/-- Settles O7: STORE, STR and JUMP wait for their sources, BZ and BNZ for the drain. -/
theorem nonWritersIssue : Obligations.NonWritersIssue := by
  intro a b c imm s ha hb hc hst hf
  refine ⟨fun hva hvb => ?_, fun hva hvb hvc => ?_, fun hva => ?_, fun h1 h2 h3 h4 i hi => ?_⟩
  · exact exec_issues_of_valid nofun nofun (by simp) (by simp [Instr.registers, ha, hb]) hst hf
      (by simp [requiredValid, hva, hvb])
  · exact exec_issues_of_valid nofun nofun (by simp) (by simp [Instr.registers, ha, hb, hc]) hst hf
      (by simp [requiredValid, hva, hvb, hvc])
  · exact exec_issues_of_valid nofun nofun (by simp) (by simp [Instr.registers, ha]) hst hf
      (by simp [requiredValid, hva])
  · have hdrained : stagesAheadOccupied s = false := by simp [stagesAheadOccupied, h1, h2, h3, h4]
    have hhold {j : Instr} (hreq : requiredValid j = []) : mustHold j s = false :=
      mustHold_eq_false (by simp [hreq]) fun _ => hdrained
    simp only [List.mem_cons, List.not_mem_nil, or_false] at hi
    rcases hi with rfl | rfl <;> exact exec_issues nofun rfl hst hf (hhold rfl) nofun

/-- Settles O8: HALT has no source to wait for, so it issues whenever `pc` has an index. -/
theorem haltStopsFetchingInDecode : Obligations.HaltStopsFetchingInDecode := by
  intro s k hst hf hk
  have hissue : exec .halt s = .next (issuedOf .halt s) := exec_issues nofun rfl hst hf rfl fun _ => ⟨k, hk⟩
  rw [hissue]
  simp [issuedOf, hk, Instr.sources, Sources.capture, Instr.dest]

end Sys2Proof.Machine

/-! State, part 2: one cycle from a coherent state in closed form (rule R75). `evalBackStages_cases` says once what the
stages from Writeback to Decode leave, `evalFetch_eq` what Fetch adds; the invariants and the owners of each piece of
state are read off these. -/

namespace Sys2Proof.Machine

/-! ### Writeback, Memory2 and Memory1 of a cycle -/

/-- The register that the load in Memory1 commits, if a load is there. -/
def State.loadDest (s : State) : Option Nat := if s.lat.mem1.instr.isLoad then s.lat.mem1.dest else none

/-- The word that the load in Memory1 reads. -/
def State.loadedWord (s : State) : Int := s.mem.read s.lat.mem1.memAddress.toNat

/-- The latch that Memory1 passes on: a load fills `result`. -/
def State.memory1Leaves (s : State) : Latch :=
  if s.lat.mem1.instr.isLoad then { s.lat.mem1 with result := s.loadedWord } else s.lat.mem1

/-- The memory after Memory1: a store writes the value captured at issue. -/
def State.memoryAfter (s : State) : Memory :=
  if s.lat.mem1.instr.isStore then s.mem.write s.lat.mem1.memAddress.toNat s.lat.mem1.rs1Value else s.mem

/-- Memory1 holds a load or a store whose address lies outside the memory (rule R147). -/
def State.accessFails (s : State) : Bool :=
  (s.lat.mem1.instr.isLoad || s.lat.mem1.instr.isStore) && (s.memIndex? s.lat.mem1.memAddress).isNone

/-- The state in the cycle that starts in `s`, after Writeback and Memory2 (rules R79, R80). -/
def State.afterMemory2 (s : State) : State :=
  { s with
    x := writeAt s.x s.lat.wb.lateDest s.lat.wb.result
    valid := writeAt s.valid s.lat.wb.lateDest true
    z := s.flagForBranch
    completed := s.completed + s.lat.wb.count
    flush := false
    work := { stage := .mem2, next := { wb := s.lat.mem2 }, haltRetired := decide (s.lat.wb.instr = .halt) } }

/-- The state in that cycle after a Memory1 without a fault (rule R81). -/
def State.afterMemory1 (s : State) : State :=
  { s.afterMemory2 with
    x := writeAt s.afterMemory2.x s.loadDest s.loadedWord
    valid := writeAt s.afterMemory2.valid s.loadDest true
    mem := s.memoryAfter
    work := { s.afterMemory2.work with stage := .mem1, next.mem2 := s.memory1Leaves } }

@[simp] theorem State.afterMemory2_mem (s : State) : s.afterMemory2.mem = s.mem := rfl

section Commits

variable {s u : State} {i : Instr}

/-- Writeback in one record, whatever the instruction (rule R79). -/
theorem writebackOf_eq (i : Instr) (u : State) :
    writebackOf i u = { u with
      x := writeAt u.x (lateDestOf i) u.occupant.result
      valid := writeAt u.valid (lateDestOf i) true
      z := if i.setsZ then zeroFlag u.occupant.result else u.z
      completed := u.completed + (if i = .nop then 0 else 1 : Nat)
      work.haltRetired := u.work.haltRetired || decide (i = .halt) } := by
  cases i <;>
    simp [writebackOf, lateDestOf, Instr.isLoad, Instr.dest, Instr.setsZ, State.commit, State.countOne]

theorem evalStage_wb_mem2 (hwf : s.lat.wb.record.wf = true) (hf : s.fault = none) (k : State → Result) :
    (andThen (evalStage .wb s.beginCycle) fun u => andThen (evalStage .mem2 u) k) = k s.afterMemory2 := by
  have hwb : evalStage .wb s.beginCycle = .next (writebackOf s.lat.wb.instr (s.beginCycle.enter .wb)) :=
    evalStage_wb hwf
  rw [hwb, writebackOf_eq, andThen_of_clear (by exact hf), evalStage_mem2, andThen_of_clear (by exact hf)]
  congr 1
  simp [State.afterMemory2, Latch.lateDest_eq, Latch.count_eq, State.flagForBranch, State.beginCycle, State.enter,
    State.occupant, Latches.get]

theorem exec_load_at_mem1 {rd : Nat} (hst : u.work.stage = .mem1) (hi : i.isLoad = true) (hd : i.dest = some rd) :
    exec i u = loadWord rd u := by
  rw [exec_at_mem1 i hst]
  cases i <;> simp_all [Instr.isLoad, Instr.dest]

WHAT TO WORK ON: Begin with the line that has "(by simp [requiredValid, hva, hvb])" in the listing above and end after the line that has "Obligations.HaltStopsFetchingInDecode := by"; output those lines exactly.

SOLUTION BELOW:
      (by simp [requiredValid, hva, hvb])
  · exact exec_issues_of_valid nofun nofun (by simp) (by simp [Instr.registers, ha, hb, hc]) hst hf
      (by simp [requiredValid, hva, hvb, hvc])
  · exact exec_issues_of_valid nofun nofun (by simp) (by simp [Instr.registers, ha]) hst hf
      (by simp [requiredValid, hva])
  · have hdrained : stagesAheadOccupied s = false := by simp [stagesAheadOccupied, h1, h2, h3, h4]
    have hhold {j : Instr} (hreq : requiredValid j = []) : mustHold j s = false :=
      mustHold_eq_false (by simp [hreq]) fun _ => hdrained
    simp only [List.mem_cons, List.not_mem_nil, or_false] at hi
    rcases hi with rfl | rfl <;> exact exec_issues nofun rfl hst hf (hhold rfl) nofun

/-- Settles O8: HALT has no source to wait for, so it issues whenever `pc` has an index. -/
theorem haltStopsFetchingInDecode : Obligations.HaltStopsFetchingInDecode := by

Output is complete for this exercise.